◆ Requirement
From the entries that follow, copy exactly the lines beginning at the line holding "to R454) -/" and continuing through the line holding "def Coll.step (c".

Segment Start: Data for this exercise

/-- The entry and the descriptor read, and the checks of 11 R330: a descriptor that cannot be read ends the copy with FAULT. -/
def State.boxStart (s : State) (q : BitVec 2) : Option State :=
  let sl := s.me.slot q
  if sl.b.toNat % 8 ≠ 0 then some (s.endCopy q 4)
  else
    match s.handleEntry s.tid.cluster s.me.ctl.tenant.toNat (fld sl.a 0 8) with
    | none => some (s.endCopy q 3)
    | some at_ =>
      match s.engReads q (2 ^ 40) at_ 8 with
      | (s1, .ok e) =>
        if handleStale sl.a (leNat (e.take 8)) then some (s1.endCopy q 3)
        else
          (match s1.engReads q (2 ^ 41) sl.b 6 with
           | (s2, .ok d) =>
             let b := boxOf (e ++ d)
             if !b.clean || !b.dimsOk || !s2.inShare sl.sd (b.count * b.size) then some (s2.endCopy q 4)
             else if b.count = 0 then some (s2.endCopy q 0)
             else some ((s2.onMe fun x => x.dropSlot q).onSlot q fun sl => { sl with box := e ++ d })
           | (s2, .bad _) => some (s2.endCopy q 1)
           | (s2, .asked) => some s2
           | (_, .wait) => none)
      | (s1, .bad c) => some (s1.endCopy q (failStatus c))
      | (s1, .asked) => some s1
      | (_, .wait) => none

/-- Elements of the group that a box load reads from item `i` up to `hi`, as long as they continue one run in one 64-byte
block; `blk` is the block of the run so far. -/
def State.boxLoads (s : State) (q : BitVec 2) (b : Box) (hi : Nat) (blk : Option (Nat × Word)) : Nat → State × EngRes
  | 0 => (s, .ok [])
  | fuel + 1 =>
    let sl := s.me.slot q
    let i := sl.count + sl.buf.length / b.size
    if hi ≤ i then (s, .ok [])
    else
      match b.addr i with
      | none => State.boxLoads (s.onSlot q fun sl => { sl with buf := sl.buf ++ b.fill }) q b hi blk fuel
      | some a =>
        let goes := match blk with | none => true | some (k, n) => decide (a.toNat / 64 = k) && decide (a = n)
        if !goes then (s, .ok [])
        else
          match s.engRead q i a b.size with
          | (s1, .ok bs) =>
            State.boxLoads (s1.onSlot q fun sl => { sl with buf := sl.buf ++ bs }) q b hi
              (some (a.toNat / 64, a + word b.size)) fuel
          | r => r

/-- Elements of the group that a box store writes, in the same way; `buf` holds those still to be written. -/
def State.boxStores (s : State) (q : BitVec 2) (b : Box) (hi : Nat) (blk : Option (Nat × Word)) : Nat → State × EngRes
  | 0 => (s, .ok [])
  | fuel + 1 =>
    let sl := s.me.slot q
    let i := hi - sl.buf.length / b.size
    if hi ≤ i then (s, .ok [])
    else
      let drop := fun (s : State) => s.onSlot q fun sl => { sl with buf := sl.buf.drop b.size }
      match b.addr i with
      | none => State.boxStores (drop s) q b hi blk fuel
      | some a =>
        let goes := match blk with | none => true | some (k, n) => decide (a.toNat / 64 = k) && decide (a = n)
        if !goes then (s, .ok [])
        else
          match s.engWrite q i a (sl.buf.take b.size) with
          | (s1, .ok _) => State.boxStores (drop s1) q b hi (some (a.toNat / 64, a + word b.size)) fuel
          | r => r

/-- The group that ends at `hi` is done (11 R331). -/
def State.boxGroup (s : State) (q : BitVec 2) (b : Box) (hi : Nat) : State :=
  let sl := s.me.slot q
  let clipped := ((indices sl.count hi).filter fun i => (b.addr i).isNone).length
  let s1 := s.onSlot q fun sl => { sl with count := hi, clip := sl.clip + clipped, buf := [] }
  if b.count ≤ hi then s1.endCopy q 0 else s1

/-- Elements of a group written to the share one after another, from element `i`. -/
def State.shareWrites (s : State) (q : BitVec 2) (i : Nat) (a : Word) (z : Nat) : List Byte → Nat → State × EngRes
  | _, 0 => (s, .ok [])
  | bs, n + 1 =>
    match s.engWrite q i a (bs.take z) with
    | (s1, .ok _) => State.shareWrites s1 q (i + 1) (a + word z) z (bs.drop z) n
    | r => r

/-- The elements of a group read from the share. -/
def State.shareReads (s : State) (q : BitVec 2) (i : Nat) (a : Word) (z : Nat) : Nat → State × EngRes
  | 0 => (s, .ok [])
  | n + 1 =>
    match s.engRead q i a z with
    | (s1, .ok bs) =>
      (match State.shareReads s1 q (i + 1) (a + word z) z n with
       | (s2, .ok cs) => (s2, .ok (bs ++ cs))
       | r => r)
    | r => r

/-- A unit of a box copy whose group has begun. -/
def State.boxMove (s : State) (q : BitVec 2) (b : Box) : Option State :=
  let sl := s.me.slot q
  let hi := min b.count (sl.count + 16)
  if sl.form = .ldb then
    match s.boxLoads q b hi none 17 with
    | (s1, .bad c) => some (s1.endCopy q (failStatus c))
    | (_, .wait) => none
    | (s1, .asked) => some s1
    | (s1, .ok _) =>
      let t := s1.me.slot q
      if hi ≤ t.count + t.buf.length / b.size then
        (match s1.shareWrites q sl.count (sl.sd + word (b.size * sl.count)) b.size t.buf (hi - sl.count) with
         | (s2, .bad c) => some (s2.endCopy q (failStatus c))
         | (_, .wait) => none
         | (s2, _) => some (s2.boxGroup q b hi))
      else some s1
  else
    match s.boxStores q b hi none 17 with
    | (s1, .bad c) => some (s1.endCopy q (failStatus c))
    | (_, .wait) => none
    | (s1, _) => some (if (s1.me.slot q).buf.isEmpty then s1.boxGroup q b hi else s1)

/-- A unit of a box copy: the handle is checked before each group (11 R331). -/
def State.boxUnit (s : State) (q : BitVec 2) : Option State :=
  let sl := s.me.slot q
  if sl.box.isEmpty then s.boxStart q
  else
    let b := boxOf sl.box
    if !sl.buf.isEmpty then s.boxMove q b
    else
      match s.boxStale q (2 ^ 42 + sl.count) with
      | (s1, .ok _, true) => some (s1.endCopy q 3)
      | (s1, .bad c, _) => some (s1.endCopy q (failStatus c))
      | (s1, .asked, _) => some s1
      | (_, .wait, _) => none
      | (s1, .ok _, false) =>
        if sl.form = .ldb then s1.boxMove q b
        else
          let n := min b.count (sl.count + 16) - sl.count
          (match s1.shareReads q sl.count (sl.sd + word (b.size * sl.count)) b.size n with
           | (s2, .ok bs) => (s2.onSlot q fun sl => { sl with buf := bs }).boxMove q b
           | (s2, .bad c) => some (s2.endCopy q (failStatus c))
           | (s2, .asked) => some s2
           | (_, .wait) => none)

/-! ### Collectives (16 R451 to R454) -/

/-- The fields of a collective's OP word. -/
structure Coll where
  /-- 0 sum, 1 maximum, 2 minimum. -/
  op : Nat
  /-- KIND. -/
  kind : Nat
  /-- Element width in bits. -/
  sew : Nat
  /-- Channels enabled. -/
  en : Nat
  /-- Group. -/
  group : Nat
  /-- Elements. -/
  count : Nat
  deriving DecidableEq, Repr

/-- The OP word read. -/
def collOf (w : Word) : Coll :=
  { op := fld w 0 4, kind := fld w 4 4, sew := sewBits (fld w 8 2), en := fld w 16 8, group := fld w 24 8, count := fld w 32 32 }

/-- One combining step with its flags (16 R453). -/
def Coll.step (c : Coll) (x y : Elem) : Elem :=
  let op : ArithOp := if c.op = 0 then .add else if c.op = 1 then .max else .min
  let r := arithElem op c.kind c.sew .rne c.en x.bits y.bits 0
  ⟨r.bits, x.ff ||| y.ff ||| r.ff, 0⟩

/-- A leaf: channels that are off are zero (07 R225). -/
def Coll.leaf (c : Coll) (x : Nat) : Elem := if c.kind = 8 then plain (arithElem .add 8 64 .rne c.en x 0 0).bits else plain x

/-- The combination of one element over the ranks. -/
def Coll.combine (c : Coll) (xs : List Nat) : Elem := (treeSum c.step xs.length (xs.map fun x => some (c.leaf x))).getD (plain 0)

/-- The member of a rank. -/
def memberOf (ms : List Member) (r : Nat) : Option Member := ms.find? fun m => decide (m.rank = r)

/-- The ranks of the group of a collective other than this node's (16 R451). -/
def State.otherRanks (s : State) (c : Coll) : List Nat :=
  let g := s.rd (rFgrpc c.group)
  (List.range (fld g 0 4 + 1)).filter fun r => !decide (r = fld g 4 4)

/-- This node's own member. -/
def State.ownRank (s : State) (c : Coll) : Nat := fld (s.rd (rFgrpc c.group)) 4 4

/-- Elements of this node read from SRC, as long as they start in the memory block `blk`: they join its own member, up to the first
that fails. -/
def State.collReads (s : State) (q : BitVec 2) (c : Coll) (blk : Nat) : Nat → State × EngRes
  | 0 => (s, .ok [])
  | fuel + 1 =>
    let sl := s.me.slot q
    let r := s.ownRank c
    let own := fun (f : Member → Member) (s : State) =>
      s.onSlot q fun sl => { sl with members := sl.members.map fun m => if m.rank = r then f m else m }
    match memberOf sl.members r with
    | none => (s, .ok [])
    | some m =>
      let i := m.elems.length
      let addr := wordAt sl.box 1 + word (c.sew / 8 * i)
      if c.count ≤ i ∨ m.stop.isSome ∨ addr.toNat / 64 ≠ blk then (s, .ok [])
      else
        match s.engRead q i addr (c.sew / 8) with
        | (s1, .ok bs) => State.collReads (own (fun m => { m with elems := m.elems ++ [word (leNat bs)] }) s1) q c blk fuel
        | (s1, .bad cause) => (own (fun m => { m with stop := some (i, decide (cause = 0x0D)) }) s1, .ok [])
        | w => w

/-- The lower of two failing elements. -/
def lowerStop (a b : Option (Nat × Bool)) : Option (Nat × Bool) :=
  match a, b with
  | some x, some y => if y.1 < x.1 then some y else some x
  | some x, none => some x
  | none, y => y

/-- Results written to DST from COUNT upward, up to the first that fails. -/
def State.collWrites (s : State) (q : BitVec 2) (dst : Word) (b : Nat) : List Nat → State × EngRes
  | [] => (s, .ok [])
  | v :: r =>
    let i := (s.me.slot q).count
    match s.engWrite q i (dst + word (b * i)) (natLe v b) with
    | (s1, .ok _) => State.collWrites (s1.onSlot q fun sl => { sl with count := i + 1 }) q dst b r
    | w => w

/-- The collective ends: at element `n` when one fails, from which DST is undefined (16 R453). -/
def State.collEnd (s : State) (q : BitVec 2) (c : Coll) (res : List Elem) (stop : Option (Nat × Bool)) : State :=
  let ff := ((res.take (match stop with | some x => x.1 | none => c.count)).map Elem.ff).foldl (fun f x => f ||| x) 0
  match stop with
  | none => (s.onSlot q fun x => { x with count := c.count, ffl := ff }).endCopy q 0
  | some (n, p) =>
    let junk := (List.range (c.count - n)).map fun i => (Config.undefinedWord s.fresh (n + i)).toNat
    let s1 := (State.collWrites ({ s with fresh := s.fresh + 1 }.onSlot q fun x => { x with count := n }) q
      (wordAt (s.me.slot q).box 2) (c.sew / 8) junk).1
    (s1.onSlot q fun x => { x with count := n, ffl := ff }).endCopy q (if p then 2 else 1)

Segment End: Data for this exercise

◆ Answer for the task
/-! ### Collectives (16 R451 to R454) -/

/-- The fields of a collective's OP word. -/
structure Coll where
  /-- 0 sum, 1 maximum, 2 minimum. -/
  op : Nat
  /-- KIND. -/
  kind : Nat
  /-- Element width in bits. -/
  sew : Nat
  /-- Channels enabled. -/
  en : Nat
  /-- Group. -/
  group : Nat
  /-- Elements. -/
  count : Nat
  deriving DecidableEq, Repr

/-- The OP word read. -/
def collOf (w : Word) : Coll :=
  { op := fld w 0 4, kind := fld w 4 4, sew := sewBits (fld w 8 2), en := fld w 16 8, group := fld w 24 8, count := fld w 32 32 }

/-- One combining step with its flags (16 R453). -/
def Coll.step (c : Coll) (x y : Elem) : Elem :=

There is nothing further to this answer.